"Chervona Ruta" () is a popular Ukrainian song written by Volodymyr Ivasyuk in 1968 and performed by many singers. The song was never formally copyrighted and due to its wide popularity is considered a Ukrainian folk song. It is named after a mythological flower, the chervona ruta, which if found turning a red colour by a young girl, was meant to bring happiness in love.

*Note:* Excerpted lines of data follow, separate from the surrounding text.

/-- Settles O22: the second chunk is read where the first ended and written behind it (`Stream.next_add`, `Stream.put_put`). -/
theorem scopySplitsIntoChunks : Obligations.ScopySplitsIntoChunks := by
  intro a b m1 m2 s t u v _ h1 h2 hlt ht htok hu huok hv hvok
  obtain ⟨hta, htb, htc⟩ := scopy_streams (by omega) hlt ht htok
  obtain ⟨hua, hub, huc⟩ := scopy_streams h1 (by omega) hu huok
  obtain ⟨hva, hvb, hvc⟩ := scopy_streams h2 (by omega) hv hvok
  refine Streams.ext_get fun c => show v.stream c = t.stream c from ?_
  by_cases hca : c = a
  · subst hca
    rw [hva, hua, hub, hta, Stream.put_put, Stream.next_add]
  · by_cases hcb : c = b
    · subst hcb
      rw [hvb, hub, htb, Stream.advance_advance]
    · rw [hvc c hca hcb, huc c hca hcb, htc c hca hcb]

/-- Settles O23: back at the old cursor the bits of the write are the next ones (`Stream.next_put`). -/
theorem writeSeekReadReturnsValue : Obligations.WriteSeekReadReturnsValue := by
  intro a n x s hwf hn hmax
  obtain ⟨hpos, -⟩ := hwf
  have hmax' : (s.stream a).pos + n.toNat ≤ 32768 := ceil8_le_streamMaxBits_iff.mp hmax
  have hseek : (BitVec.ofNat 32 (s.stream a).pos).toNat = (s.stream a).pos := by
    rw [BitVec.toNat_ofNat]
    omega
  have hl : (wordBits n.toNat x).length = n.toNat := wordBits_length _ _
  obtain ⟨t, ht, hta⟩ : ∃ t, exec (.swrite a n) { s with arg0 := x } = .next t
      ∧ t.stream a = (s.stream a).put (wordBits n.toNat x) :=
    ⟨_, exec_swrite hn hmax', State.setStream_stream_same _ _ _⟩
  have hcount : (t.stream a).count = (s.stream a).pos + n.toNat := by rw [hta, Stream.put_count hpos, hl]
  obtain ⟨u, hu, hua⟩ : ∃ u, exec (.sseek a) { t with arg0 := BitVec.ofNat 32 (s.stream a).pos } = .next u
      ∧ u.stream a = { t.stream a with pos := (s.stream a).pos } := by
    refine ⟨_, exec_sseek ?_, (State.setStream_stream_same _ _ _).trans ?_⟩
    · exact (hseek.trans_le (Nat.le_add_right _ _)).trans_eq hcount.symm
    · rw [hseek]
      rfl
  have hleft : n.toNat ≤ (u.stream a).remaining := by
    rw [hua]
    exact Nat.le_sub_of_add_le' hcount.ge
  refine ⟨t, u, _, ht, hu, exec_sread hn hleft, rfl, ?_⟩
  calc bitsToWord ((u.stream a).next n.toNat)
      = bitsToWord (wordBits n.toNat x) := by
        have hnext := Stream.next_put hpos (wordBits n.toNat x)
        rw [hl] at hnext
        rw [hua, hta, hnext]
    _ = x &&& BitVec.ofNat 32 (2 ^ n.toNat - 1) := bitsToWord_wordBits x

/-! ## What the stream commands leave unchanged -/

/-- What command `i` with SA = `a` may make of stream `a`: the same bits; another stream for SCREATE and SDUP; a write at the cursor for the
commands that store. -/
inductive DestEnd (i : Instr) (a : StreamId) (st : Stream) : Stream → Prop
  | kept {st' : Stream} (hbits : st'.bits = st.bits) : DestEnd i a st st'
  | replaced (hi : i = .screate a ∨ ∃ c, i = .sdup a c) (st' : Stream) : DestEnd i a st st'
  | stored (hi : i.storesBits = true) (bs : List Bool) : DestEnd i a st (st.put bs)

/-- How command `i` with SA = `a` leaves the streams: `a` by `DestEnd`, and of the others only SCOPY's source advances. -/
structure StreamsEnd (i : Instr) (a : StreamId) (s t : State) : Prop where
  dest : DestEnd i a (s.stream a) (t.stream a)
  others : ∀ c, c ≠ a → t.stream c = s.stream c ∨ i.streamSource = some c ∧ ∃ n, t.stream c = (s.stream c).advance n

namespace StreamsEnd
variable {i : Instr} {a : StreamId} {s t u : State}

theorem of_streams_eq (h : t.streams = s.streams) : StreamsEnd i a s t := by
  have hc (c : StreamId) : t.stream c = s.stream c := congrArg (·.get c) h
  exact ⟨hc a ▸ .kept rfl, fun c _ => .inl (hc c)⟩

theorem setStream {st : Stream} (h : DestEnd i a (s.stream a) st) : StreamsEnd i a s (s.setStream a st) :=
  ⟨(State.setStream_stream_same s a st).symm ▸ h, fun _ hc => .inl (State.setStream_stream_ne s st hc)⟩

/-- SCOPY: the source advances before the destination is written. -/
theorem setStream_source {b : StreamId} {n : Nat} {st : Stream} (hb : i.streamSource = some b) (h : DestEnd i a (s.stream a) st) :
    StreamsEnd i a s ((s.setStream b ((s.stream b).advance n)).setStream a st) := by
  refine ⟨(State.setStream_stream_same _ a st).symm ▸ h, fun c hc => ?_⟩
  rw [State.setStream_stream_ne _ _ hc]
  by_cases hcb : c = b
  · subst hcb
    exact .inr ⟨hb, n, State.setStream_stream_same _ _ _⟩
  · exact .inl (State.setStream_stream_ne _ _ hcb)

theorem succeed (h : StreamsEnd i a s u) : StreamsEnd i a s u.succeed := ⟨h.dest, h.others⟩

theorem setResult (h : StreamsEnd i a s u) (v : Word) : StreamsEnd i a s (u.setResult v) := ⟨h.dest, h.others⟩

end StreamsEnd

section
variable {i : Instr} {a : StreamId} {s t : State}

The song's popularity peaked with the version performed by the Ukrainian singer Sofia Rotaru. "Chervona Ruta" is popularly known in Ukrainian and other ethnic communities that were once part of the Soviet Union and likely to be sung at weddings, karaoke and other social settings.

History 

The song and its melody was written by a 19-year-old student of the Chernivtsi Medical Institute, Volodymyr Ivasyuk. Volodymyr found in his father's library a collection of "kolomyikas" (author of the collection was Volodymyr Hnatyuk), a traditional folk songs/dance of Pokuttia and Prykarpattia.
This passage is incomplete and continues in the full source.